── Records provided ──

theorem State.rbError_keeps {s0 s : State} (h : Keeps s0 s) (a1) (a2) (a3) (a4) : Keeps s0 (State.rbError s a1 a2 a3 a4) := by
  unfold State.rbError
  with_reducible repeat' first | exact h | assumption | apply State.wr_keeps | apply State.raiseWith_keeps | split | apply foldl_keeps | intro _ | fail_if_no_progress refine Keeps.same ?_ rfl | fail_if_no_progress extract_lets | apply getD_keeps | apply elim_keeps | dsimp +zetaDelta only

theorem execRbErrorRecord_keeps {s0 s : State} (h : Keeps s0 s) (a0) (a1) (a2) (a3) : ∀ t, execRbErrorRecord a0 a1 a2 a3 s = .next t → Keeps s0 t := by
  intro t ht
  refine Keeps.ofEq ?_ (Host.Outcome.next.inj ht).symm
  with_reducible repeat' first | exact h | assumption | apply State.rbError_keeps | split | apply foldl_keeps | intro _ | fail_if_no_progress refine Keeps.same ?_ rfl | fail_if_no_progress extract_lets | apply getD_keeps | apply elim_keeps | dsimp +zetaDelta only

theorem State.readResp_keeps {s0 s : State} (h : Keeps s0 s) (a1) (a2) (a3) (a4) : Keeps s0 (State.readResp s a1 a2 a3 a4) := by
  unfold State.readResp
  with_reducible repeat' first | exact h | assumption | apply State.setRbOut_keeps | apply State.rbFinish_keeps | split | apply foldl_keeps | intro _ | fail_if_no_progress refine Keeps.same ?_ rfl | fail_if_no_progress extract_lets | apply getD_keeps | apply elim_keeps | dsimp +zetaDelta only

theorem State.rbReadTimeout_keeps {s0 s : State} (h : Keeps s0 s) (a1) : Keeps s0 (State.rbReadTimeout s a1) := by
  unfold State.rbReadTimeout
  with_reducible repeat' first | exact h | assumption | apply State.setRbOut_keeps | apply State.raise_keeps | apply State.rbFinish_keeps | split | apply foldl_keeps | intro _ | fail_if_no_progress refine Keeps.same ?_ rfl | fail_if_no_progress extract_lets | apply getD_keeps | apply elim_keeps | dsimp +zetaDelta only

theorem State.rbRequest_keeps {s0 s : State} (h : Keeps s0 s) (a1) (a2) (a3) (a4) (a5) : Keeps s0 (State.rbRequest s a1 a2 a3 a4 a5).2 := by
  unfold State.rbRequest
  with_reducible repeat' first | exact h | assumption | apply State.modBrg_keeps | apply State.setRbOut_keeps | apply State.i2cQueue_keeps | apply State.present_keeps | apply State.dispatch_keeps | split | apply foldl_keeps | intro _ | fail_if_no_progress refine Keeps.same ?_ rfl | fail_if_no_progress extract_lets | apply getD_keeps | apply elim_keeps | dsimp +zetaDelta only

theorem State.confirmed_keeps {s0 s : State} (h : Keeps s0 s) (a1) (a2) (a3) (a4) (a5) (a6) : Keeps s0 (State.confirmed s a1 a2 a3 a4 a5 a6) := by
  unfold State.confirmed
  with_reducible repeat' first | exact h | assumption | apply State.modAdp_keeps | apply State.satAdd_keeps | apply State.rbError_keeps | apply State.setRbOut_keeps | apply State.rbFinish_keeps | apply State.raise_keeps | apply State.pbOwnError_keeps | split | apply foldl_keeps | intro _ | fail_if_no_progress refine Keeps.same ?_ rfl | fail_if_no_progress extract_lets | apply getD_keeps | apply elim_keeps | dsimp +zetaDelta only

theorem State.confirm_keeps {s0 s : State} (h : Keeps s0 s) (a1) (a2) (a3) : Keeps s0 (State.confirm s a1 a2 a3) := by
  unfold State.confirm
  with_reducible repeat' first | exact h | assumption | apply State.confirmed_keeps | split | apply foldl_keeps | intro _ | fail_if_no_progress refine Keeps.same ?_ rfl | fail_if_no_progress extract_lets | apply getD_keeps | apply elim_keeps | dsimp +zetaDelta only

theorem State.confirmTimeout_keeps {s0 s : State} (h : Keeps s0 s) (a1) : Keeps s0 (State.confirmTimeout s a1) := by
  unfold State.confirmTimeout
  with_reducible repeat' first | exact h | assumption | apply State.confirmed_keeps | split | apply foldl_keeps | intro _ | fail_if_no_progress refine Keeps.same ?_ rfl | fail_if_no_progress extract_lets | apply getD_keeps | apply elim_keeps | dsimp +zetaDelta only

theorem State.modGroup_keeps {s0 s : State} (h : Keeps s0 s) (a1) (a2) : Keeps s0 (State.modGroup s a1 a2) := by
  unfold State.modGroup
  with_reducible repeat' first | exact h | assumption | apply State.modBrg_keeps | split | apply foldl_keeps | intro _ | fail_if_no_progress refine Keeps.same ?_ rfl | fail_if_no_progress extract_lets | apply getD_keeps | apply elim_keeps | dsimp +zetaDelta only

theorem execSignalAccept_keeps {s0 s : State} (h : Keeps s0 s) (a0) (a1) : ∀ t, execSignalAccept a0 a1 s = .next t → Keeps s0 t := by
  intro t ht
  refine Keeps.ofEq ?_ (Host.Outcome.next.inj ht).symm
  with_reducible repeat' first | exact h | assumption | apply State.wr_keeps | apply State.modBrg_keeps | apply State.modGroup_keeps | split | apply foldl_keeps | intro _ | fail_if_no_progress refine Keeps.same ?_ rfl | fail_if_no_progress extract_lets | apply getD_keeps | apply elim_keeps | dsimp +zetaDelta only

theorem State.groupUpdate_keeps {s0 s : State} (h : Keeps s0 s) (a1) : Keeps s0 (State.groupUpdate s a1) := by
  unfold State.groupUpdate
  with_reducible repeat' first | exact h | assumption | apply State.accept_keeps | apply State.modGroup_keeps | split | apply foldl_keeps | intro _ | fail_if_no_progress refine Keeps.same ?_ rfl | fail_if_no_progress extract_lets | apply getD_keeps | apply elim_keeps | dsimp +zetaDelta only

theorem execGroupUpdate_keeps {s0 s : State} (h : Keeps s0 s) (a0) : ∀ t, execGroupUpdate a0 s = .next t → Keeps s0 t := by
  intro t ht
  refine Keeps.ofEq ?_ (Host.Outcome.next.inj ht).symm
  with_reducible repeat' first | exact h | assumption | apply State.groupUpdate_keeps | split | apply foldl_keeps | intro _ | fail_if_no_progress refine Keeps.same ?_ rfl | fail_if_no_progress extract_lets | apply getD_keeps | apply elim_keeps | dsimp +zetaDelta only

theorem State.sbDrive_keeps {s0 s : State} (h : Keeps s0 s) (a1) (a2) : Keeps s0 (State.sbDrive s a1 a2) := by
  unfold State.sbDrive
  with_reducible repeat' first | exact h | assumption | apply State.wr_keeps | apply State.send_keeps | split | apply foldl_keeps | intro _ | fail_if_no_progress refine Keeps.same ?_ rfl | fail_if_no_progress extract_lets | apply getD_keeps | apply elim_keeps | dsimp +zetaDelta only

theorem State.driveSafe_keeps {s0 s : State} (h : Keeps s0 s) (a1) : Keeps s0 (State.driveSafe s a1) := by
  unfold State.driveSafe
  with_reducible repeat' first | exact h | assumption | apply State.each_keeps | apply State.sbDrive_keeps | split | apply foldl_keeps | intro _ | fail_if_no_progress refine Keeps.same ?_ rfl | fail_if_no_progress extract_lets | apply getD_keeps | apply elim_keeps | dsimp +zetaDelta only

theorem State.pcieClosed_keeps {s0 s : State} (h : Keeps s0 s) (a1) : Keeps s0 (State.pcieClosed s a1) := by
  unfold State.pcieClosed
  with_reducible repeat' first | exact h | assumption | apply State.confirmed_keeps | apply State.eachIn_keeps | apply State.answerRequest_keeps | apply State.modAdp_keeps | apply State.linkState_keeps | split | apply foldl_keeps | intro _ | fail_if_no_progress refine Keeps.same ?_ rfl | fail_if_no_progress extract_lets | apply getD_keeps | apply elim_keeps | dsimp +zetaDelta only

theorem State.sbClosed_keeps {s0 s : State} (h : Keeps s0 s) (a1) : Keeps s0 (State.sbClosed s a1) := by
  unfold State.sbClosed
  with_reducible repeat' first | exact h | assumption | apply State.eachIn_keeps | apply State.modGroup_keeps | apply State.driveSafe_keeps | split | apply foldl_keeps | intro _ | fail_if_no_progress refine Keeps.same ?_ rfl | fail_if_no_progress extract_lets | apply getD_keeps | apply elim_keeps | dsimp +zetaDelta only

───

■ **What is expected**
Go through the records and show every line with the string "sbClosed" in it.

■ **Result**
theorem State.sbClosed_keeps {s0 s : State} (h : Keeps s0 s) (a1) : Keeps s0 (State.sbClosed s a1) := by
  unfold State.sbClosed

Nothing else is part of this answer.